Snap3 February 2023Updated one month ago

Turkey: Second-highest January reading in current inflation series

While January inflation in Turkey significantly surprised on the upside, it is on a downward trend with large base effects that will likely contribute to further decline in the near term

January's inflation reading of 6.65% turned out to be the second-highest January reading in the current inflation series, which started in 2003, and was significantly higher than the market consensus of 3.8%. However, the annual figure maintained its downward trend, falling to 57.7% from 64.3% in December, attributable to large base effects. So, while pricing pressures showed some further strengthening, increases across all groups were lower than they were last year and therefore helped the drop in the headline figure. We will likely see further falls in the near term with the presence of large base effects if stability in the Lira continues.

The underlying trend (as measured by the three-month moving average, annualised percentage change, based on seasonally-adjusted series) for goods inflation remained broadly unchanged in comparison to the previous month. However, the services group recorded a significant increase in annual inflation compared to the previous month, contributing to the deterioration in underlying trends of core and headline inflation in January.

PPI inflation recorded another sharp drop to 86.5% year-on-year, the lowest reading since the end of 2021. While the base effects have been the main determinant, we also see support from price drops in oil and utilities. However, the monthly reading of 4.2% hints at an increase in cost-push pressures, also likely contributed by the adjustment in the minimum wage.

Annual inflation (%)

Core = CPI excluding energy, food & drinks, alcoholic beverages, tobacco, gold

Source: TurkStat, ING
TurkStat, ING

In the breakdown of the main expenditure groups, annual inflation in the heavy-weight food group declined driven by both processed and unprocessed food prices. However, the monthly figure almost doubled the long-term January average, pulling the headline up by 1.68ppt. Pressure in food prices and price adjustments at the start of the year caused a jump in catering prices, making it the second-biggest contributor with 1.00ppt. It is followed by transportation, given price adjustments in transportation services, automobiles and gasoline.

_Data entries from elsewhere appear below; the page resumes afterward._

-- ==== Sys2Proof/Certificates/Slice0/Obligations.lean ====
section
/-! DEFINITION. The statements for the provers. `exec` sees `pc = a + 2` (30_encoding.md R73; log 14), so `s.pc - 2` below is
the address of the instruction that executes. A conclusion of the form `exec i s = .next t` with every field of `t` given
is the instruction's result, its completion and its frame at once. Wherever a statement below says that a fault leaves a NEXT
state, that form of the outcome is log 12 (DEDUCED). -/

namespace Sys2Proof.Claims

open Sys2Proof.Machine

/-- The machine state after a fault of the instruction that executes (60_exceptions.md R138, R139): `pc` is back at the
instruction, the latch is set, the record is written, nothing else changes. That a fault IS a next state is the model's reading
(DEDUCED, log 12). -/
def faulted (s : State) (kind : FaultKind) (opcode : Word) (addr : BitVec 17) : State :=
  { s with pc := s.pc - 2, halted := true,
           fault := { kind := kind, pc := s.pc - 2, opcode := opcode, addr := addr, sp := s.sp } }

/-- `i` completes with `result` in `V[x]` (lost when `x` is VF), `flag` in VF, and nothing else changed. -/
def WritesResultAndFlag (i : Instr) (s : State) (x : Nibble) (result flag : Nat) : Prop :=
  ∃ t, exec i s = .next t ∧ (x ≠ 0xF → (t.getV x).toNat = result) ∧ (t.getV 0xF).toNat = flag ∧
    (∀ q, q ≠ x → q ≠ 0xF → t.getV q = s.getV q) ∧ t = { s with v := t.v }

/-- `i` completes with `P` true of the new `V[x]`, and nothing else changed. -/
def WritesRegister (i : Instr) (s : State) (x : Nibble) (P : Byte → Prop) : Prop :=
  ∃ t, exec i s = .next t ∧ P (t.getV x) ∧ t = s.setV x (t.getV x)

/-- How many bytes an instruction stores, from `I` upward (20_memory.md R47). -/
def storedBytes : Instr → Nat
  | .ldB _ => 3
  | .storeRegs x => x.toNat + 1
  | _ => 0

/-- How many bytes an instruction transfers through `I`, read or written (42_index_memory.md R105). -/
def transferredBytes : Instr → Nat
  | .drw _ _ n => n.toNat
  | .ldB _ => 3
  | .storeRegs x | .loadRegs x => x.toNat + 1
  | _ => 0

/-- The registers an instruction may write (10_state.md R15, R38). -/
def mayWrite (i : Instr) (q : Nibble) : Prop :=
  match i with
  | .ldImm x _ | .addImm x _ | .ldReg x _ | .orReg x _ | .andReg x _ | .xorReg x _ | .rnd x _ | .ldVxDt x | .ldVxK x =>
    q = x
  | .addReg x _ | .subReg x _ | .shr x _ | .subnReg x _ | .shl x _ => q = x ∨ q = 0xF
  | .drw _ _ _ => q = 0xF
  | .loadRegs x => q.toNat ≤ x.toNat
  | _ => False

However, the annual change in this group further declined to 47.7% from triple digits in November, showing the extent of base effects. With the exception of clothing and shoes, which recorded a price decline, all other groups showed strong increases, confirming the challenges to disinflation despite the Central Bank of Turkey's relatively optimistic forecast for this year of 22.3%. As a result, goods inflation moderated to 55.8% YoY, while annual inflation in services jumped to 62.4% YoY, which is the peak of the current inflation series driven in particular by rent and catering services.

Finally, the Turkish Statistical Institute made its usual revisions to the CPI basket by cutting the weights of transportation, alcoholic beverages and tobacco, communication, education and household equipment and adding housing, health and food. After these changes, the weight of the food group remained the highest at 25.43%, while housing stood at 16.6% followed by transportation at 15.1%, losing its place to housing this year.   

Annual inflation in expenditure groups

Source: TurkStat, ING
TurkStat, ING

Overall, annual inflation maintained its downtrend in January as expected, and is likely to decline further until May mainly due to strong base effects, albeit depending on the currency stability. However, given deeply negative real interest rates, further disinflation would be quite challenging, while risks to the outlook this year are on the upside given the significant deterioration in pricing behaviour, higher trend inflation and the still elevated level of cost-push pressures.

In the January Monetary Policy Committee (MPC) meeting, the removal of the forward guidance about “the current level of policy rate being adequate” attracted attention, while the central bank has recently introduced further macro-prudential moves with the objective of permanent “liraisation”. This week, President Erdogan’s statement that " the moment, we have an interest rate of 9% and we will lower it further..." will likely shift focus to the February MPC. In this environment, efforts to maintain TRY stability will continue.